The Mexican racer edged his way to the checkers in a three-wide run and won a wreck-filled NASCAR Cup Series Ambetter Health 400 at Atlanta Motor Speedway in Hampton, Ga.

After the cars of Josh Berry and Carson Hocevar wrecked with 12 laps to go, Ryan Blaney led a five-lap shootout that included Suarez and Kyle Busch at the front.

The trio exited Turn 4 side-by-side-by-side on the final lap, and NASCAR had to review the finish, which narrowly showed Suarez’s No. 99 Chevrolet in first to hand the Monterrey, Mexico, native his second series win.

Blaney and Busch finished .003 and .007 seconds behind Suarez, respectively. Austin Cindric and Bubba Wallace completed the top five.

“It was so damn close,” said Suarez, 32, after Trackhouse Racing recorded its first win at AMS. “It was good racing. … We wrecked on Lap 2, and the guys did an amazing job fixing this car. I can’t thank everyone enough.”

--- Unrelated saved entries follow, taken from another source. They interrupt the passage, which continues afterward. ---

-- ==== Sys2Proof/Machine/Lane.lean ====
section
/-! DEFINITION. The commands of the serial lanes and of SDI capture (chapter 14). -/

namespace Sys2Proof.Machine

/-- Run a meaning for a lane that exists. -/
def State.needLane (s : State) (q l : Nat) (f : State → State) : Res := s.need (decide (q < 16 ∧ l < 4)) "lane" f

/-- Run a meaning for a lane of an SDI input quad. -/
def State.needSdi (s : State) (q l : Nat) (f : State → State) : Res := s.need (decide ((q = 14 ∨ q = 15) ∧ l < 4)) "SDI lane" f

/-- LANE_MODE_WRITE: a write of `LN_CFG` (R369). -/
def execLaneModeWrite (_req q : Nat) (val : BitVec 32) (s : State) : Res :=
  s.need (decide (q < 16)) "quad" fun s => s.laneCfgWrite q val

/-- LANE_READY: a quad's lane PLL locks in its mode (R369). -/
def execLaneReady (q : Nat) (s : State) : Res :=
  s.need (decide (q < 16)) "quad" fun s => (List.range 4).foldl (State.mirrorStart q) (s.fset F.LN_CFG_READY q 0 1)

/-- LANE_LOCK: an SLP receiver of a quad in mode 2 counts errors and finds or loses the sync pattern (R374, R376). -/
def execLaneLock (q l : Nat) (lock : Bool) (errs : Nat) (s : State) : Res :=
  s.needLane q l fun s =>
    if s.fget F.LN_CFG_MODE q 0 = 2 then (s.laneErrs q l errs).laneLock q l lock else s

/-- LANE_FIR_WRITE: a write of `LN_LANE_FIR` (R378). -/
def execLaneFirWrite (_req q l : Nat) (val : BitVec 32) (s : State) : Res :=
  s.needLane q l fun s => s.laneFirWrite q l val

/-- LANE_SLEEP_WRITE: a write of `LN_LANE_CTRL` (R379). -/
def execLaneSleepWrite (_req q l : Nat) (val : BitVec 32) (s : State) : Res :=
  s.needLane q l fun s => s.laneCtrlWrite q l val

/-- LANE_WAKE_COMPLETE: a transmitter that is awake and has something to send sends valid bits, or a receiver has recovered its clock and adapts anew
(R377, R379). -/
def execLaneWakeComplete (q l : Nat) (rx : Bool) (s : State) : Res :=
  s.needLane q l fun s =>
    if rx then
      if s.flag F.LN_LANE_CTRL_RX_SLEEP q l || s.flag F.LN_LANE_STAT_RXUP q l then s
      else
        let v : W32 := s.free 32
        (s.drawn.setReg .LN_LANE_EQ q l v).fset F.LN_LANE_STAT_RXUP q l 1
    else if s.flag F.LN_LANE_CTRL_TX_SLEEP q l || !s.laneLive q l then s
    else s.laneDrive q l true

/-- PRBS31_CHECKER_LOCK: received bits reach the checker of a lane in test mode with `PAT` = 1 (R381). -/
def execPrbs31CheckerLock (q l : Nat) (bits : List Bool) (s : State) : Res :=
  s.needLane q l fun s =>
    if s.fget F.LN_CFG_MODE q 0 = 6 ∧ s.fget F.LN_LANE_CTRL_PAT q l = 1 ∧ ¬ s.flag F.LN_LANE_CTRL_RX_SLEEP q l then
      s.prbsTake q l bits
    else s

/-- SDI_CAPTURE_ENABLE: a write of `LN_SDI_CMD` with `OP` 1 (R383). -/
def execSdiCaptureEnable (_req q : Nat) (val : BitVec 32) (s : State) : Res :=
  s.needSdi q 0 fun s => if bitsOf val 1 0 = 1 then s.sdiCmd q val else s

/-- SDI_CAPTURE_DISABLE: a write of `LN_SDI_CMD` with `OP` 2 (R383). -/
def execSdiCaptureDisable (_req q : Nat) (val : BitVec 32) (s : State) : Res :=
  s.needSdi q 0 fun s => if bitsOf val 1 0 = 2 then s.sdiCmd q val else s

/-- SDI_LOCK_ACQUIRED: a lane in mode 4 locks to an input that carries a raster of table DSP-6 (R382). -/
def execSdiLockAcquired (q l errs : Nat) (s : State) : Res :=
  s.needSdi q l fun s =>
    if s.fget F.LN_CFG_MODE q 0 = 4 ∧ ¬ s.flag F.LN_LANE_CTRL_RX_SLEEP q l then (s.laneErrs q l errs).laneLock q l true else s

/-- SDI_LOCK_LOSS: no valid timing reference within 2 line periods; the band in progress never closes (R382, R384). -/
def execSdiLockLoss (q l errs : Nat) (s : State) : Res :=
  s.needSdi q l fun s =>
    if s.fget F.LN_CFG_MODE q 0 = 4 ∧ s.flag F.LN_LANE_STAT_LOCK q l then
      let s := (s.laneErrs q l errs).laneLock q l false
      if (s.sdiCap q l).on then s.setSdi q l { s.sdiCap q l with inFrame := false, lost := true } else s
    else s

/-- Whether a locked lane of mode 4 has its capture enabled. -/
def State.sdiRuns (s : State) (q l : Nat) : Bool :=
  s.fget F.LN_CFG_MODE q 0 == 4 && s.flag F.LN_LANE_STAT_LOCK q l && (s.sdiCap q l).on

/-- SDI_FRAME_START: a received frame of w × h starts (R384). -/
def execSdiFrameStart (q l w h : Nat) (s : State) : Res :=
  s.needSdi q l fun s => if s.sdiRuns q l then s.sdiStart q l w h else s

/-- SDI_BAND_CLOSE: the next band of the frame in progress has been received whole (R384). -/
def execSdiBandClose (q l : Nat) (samples : List (BitVec 10)) (s : State) : Res :=
  s.needSdi q l fun s => if s.sdiRuns q l then s.sdiClose q l samples else s

/-- SDI_REPEAT: device time reaches t + P while the input is missing (R385). -/
def execSdiRepeat (q l : Nat) (s : State) : Res := s.needSdi q l fun s => s.sdiRepeat q l

end Sys2Proof.Machine
end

Blaney and Busch said there was not much they could have done differently to prevent Suarez’s tight win.

“I thought I laid back enough in (Turns) 1 and 2 to kind of not let both lanes get that big of a run,” said Blaney, the defending series champion. “I did that the three laps before the end and I was able to manage it fairly well. They just got both lanes shoving pretty hard.”

Added Busch: “Typically, whoever’s third or behind getting into (Turn) 3 prevails at the start-finish line with the side-draft. I was second, and (Suarez) … made the ground back up with the side-draft.”

Todd Gilliland was 26th and led a race-high 58 laps in the 10-caution, second race of 2024.

Wallace was the highest finishing Toyota as the manufacturer remained winless in the past 14 AMS races since Busch won there on Sept. 1, 2013.

Michael McDowell, who scored his first career pole in his 467th career start on Friday, was eighth.

Before the race, front row starter Joey Logano was assessed an at-track penalty for wearing gloves that had been altered after issuance.

With Logano forced to pit road to serve the pass-through penalty, a melee occurred on Lap 2 when Austin Dillon, running just inside the top 10, spun after the cars in front of him slowed.

In the largest wreck in AMS’s history since it opened in 1960, 16 cars tangled as they approached Turn 1 on the 1.54-mile track, but Logano avoided the mess and moved up all the way to 20th.

In a one-lap dash to end Stage 1, Michael McDowell topped Blaney for his third career stage win and the lion’s share of the bonus points.

With 26 circuits to go in 100-lap Stage 2 and coming to pit road, McDowell locked up his tires and wrecked with Daytona 500 winner William Byron as the race stayed green.

Team Penske flexed its muscle with Cindric winning the stage, but teammate Logano wrecked on the final lap after he plowed up and into Buescher, who was scrubbing along the Turn 2 wall. Denny Hamlin was also involved.

The seventh caution occurred on Lap 198 when Ross Chastain turned Chase Elliott at the end of the backstretch.